_Items listed in a dataset_.
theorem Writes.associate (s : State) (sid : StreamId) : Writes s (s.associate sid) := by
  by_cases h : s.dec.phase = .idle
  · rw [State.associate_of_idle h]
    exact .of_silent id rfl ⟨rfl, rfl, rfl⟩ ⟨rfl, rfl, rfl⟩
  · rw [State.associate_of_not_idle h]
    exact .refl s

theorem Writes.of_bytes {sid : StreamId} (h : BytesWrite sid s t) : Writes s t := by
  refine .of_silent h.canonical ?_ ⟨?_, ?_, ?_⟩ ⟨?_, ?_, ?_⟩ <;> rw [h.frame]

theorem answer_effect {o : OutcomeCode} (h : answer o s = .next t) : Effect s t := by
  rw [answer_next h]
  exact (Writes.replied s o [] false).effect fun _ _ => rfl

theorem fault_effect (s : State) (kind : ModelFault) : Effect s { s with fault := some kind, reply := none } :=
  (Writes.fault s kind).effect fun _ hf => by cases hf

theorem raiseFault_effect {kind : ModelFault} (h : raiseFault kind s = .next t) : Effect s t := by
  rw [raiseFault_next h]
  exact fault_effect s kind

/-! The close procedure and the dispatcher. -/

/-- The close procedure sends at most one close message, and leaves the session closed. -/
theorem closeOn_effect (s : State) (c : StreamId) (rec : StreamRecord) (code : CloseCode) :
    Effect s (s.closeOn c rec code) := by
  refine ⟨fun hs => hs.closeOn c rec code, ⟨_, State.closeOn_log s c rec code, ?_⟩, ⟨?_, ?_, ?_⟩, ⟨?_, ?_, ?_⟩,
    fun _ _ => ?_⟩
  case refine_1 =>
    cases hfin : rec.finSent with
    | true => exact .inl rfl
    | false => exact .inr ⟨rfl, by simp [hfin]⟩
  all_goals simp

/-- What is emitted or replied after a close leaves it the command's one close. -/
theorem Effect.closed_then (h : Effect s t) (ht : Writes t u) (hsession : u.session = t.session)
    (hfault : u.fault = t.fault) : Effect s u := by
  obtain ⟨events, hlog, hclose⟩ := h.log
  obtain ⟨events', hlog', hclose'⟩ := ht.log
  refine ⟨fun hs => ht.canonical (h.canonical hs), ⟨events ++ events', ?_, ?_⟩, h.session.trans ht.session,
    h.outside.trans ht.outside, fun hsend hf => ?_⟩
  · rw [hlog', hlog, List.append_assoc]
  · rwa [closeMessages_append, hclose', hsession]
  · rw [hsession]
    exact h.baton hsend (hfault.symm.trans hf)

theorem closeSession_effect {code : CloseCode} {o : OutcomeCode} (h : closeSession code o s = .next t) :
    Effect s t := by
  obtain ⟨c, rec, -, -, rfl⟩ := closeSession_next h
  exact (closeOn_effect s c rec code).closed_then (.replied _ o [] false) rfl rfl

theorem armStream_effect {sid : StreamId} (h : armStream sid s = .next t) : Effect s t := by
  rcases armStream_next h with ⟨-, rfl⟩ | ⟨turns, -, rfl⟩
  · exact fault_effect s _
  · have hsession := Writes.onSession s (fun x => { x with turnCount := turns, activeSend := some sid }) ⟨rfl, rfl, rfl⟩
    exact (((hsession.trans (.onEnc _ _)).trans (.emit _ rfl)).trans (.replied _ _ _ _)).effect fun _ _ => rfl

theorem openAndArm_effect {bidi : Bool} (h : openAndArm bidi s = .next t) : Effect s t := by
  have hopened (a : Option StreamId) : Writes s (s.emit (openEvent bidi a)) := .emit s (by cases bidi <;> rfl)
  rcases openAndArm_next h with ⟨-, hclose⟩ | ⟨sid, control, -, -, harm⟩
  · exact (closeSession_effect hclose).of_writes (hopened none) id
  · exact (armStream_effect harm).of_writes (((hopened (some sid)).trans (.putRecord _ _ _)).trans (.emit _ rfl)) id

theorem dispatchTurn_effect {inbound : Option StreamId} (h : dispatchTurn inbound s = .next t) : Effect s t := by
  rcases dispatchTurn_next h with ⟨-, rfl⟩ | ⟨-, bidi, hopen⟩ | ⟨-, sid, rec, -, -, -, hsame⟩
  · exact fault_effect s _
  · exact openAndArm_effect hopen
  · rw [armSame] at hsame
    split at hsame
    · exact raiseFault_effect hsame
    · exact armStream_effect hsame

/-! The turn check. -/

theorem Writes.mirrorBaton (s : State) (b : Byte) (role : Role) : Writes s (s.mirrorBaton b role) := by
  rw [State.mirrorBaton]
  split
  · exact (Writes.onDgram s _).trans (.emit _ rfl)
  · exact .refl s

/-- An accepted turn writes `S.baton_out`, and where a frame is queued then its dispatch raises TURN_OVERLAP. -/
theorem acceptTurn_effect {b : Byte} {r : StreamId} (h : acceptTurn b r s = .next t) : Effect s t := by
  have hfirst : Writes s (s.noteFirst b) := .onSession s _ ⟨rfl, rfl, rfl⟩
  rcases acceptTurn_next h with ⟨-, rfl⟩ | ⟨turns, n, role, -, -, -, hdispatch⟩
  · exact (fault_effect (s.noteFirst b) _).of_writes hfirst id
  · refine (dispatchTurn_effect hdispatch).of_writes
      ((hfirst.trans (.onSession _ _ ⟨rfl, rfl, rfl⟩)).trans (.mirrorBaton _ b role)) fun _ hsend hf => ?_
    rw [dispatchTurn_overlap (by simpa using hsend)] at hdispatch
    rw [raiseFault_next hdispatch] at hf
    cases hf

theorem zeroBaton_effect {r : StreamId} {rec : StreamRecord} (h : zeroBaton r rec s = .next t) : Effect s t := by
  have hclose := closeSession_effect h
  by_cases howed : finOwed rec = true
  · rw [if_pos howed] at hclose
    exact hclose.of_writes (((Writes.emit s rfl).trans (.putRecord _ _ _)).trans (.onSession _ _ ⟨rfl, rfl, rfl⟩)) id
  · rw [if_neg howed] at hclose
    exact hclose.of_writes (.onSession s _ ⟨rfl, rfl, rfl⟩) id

_Requirement_.
Determine the number of lines in the data above that include the word "hsession", then answer with that number alone.

_Task solution_.
5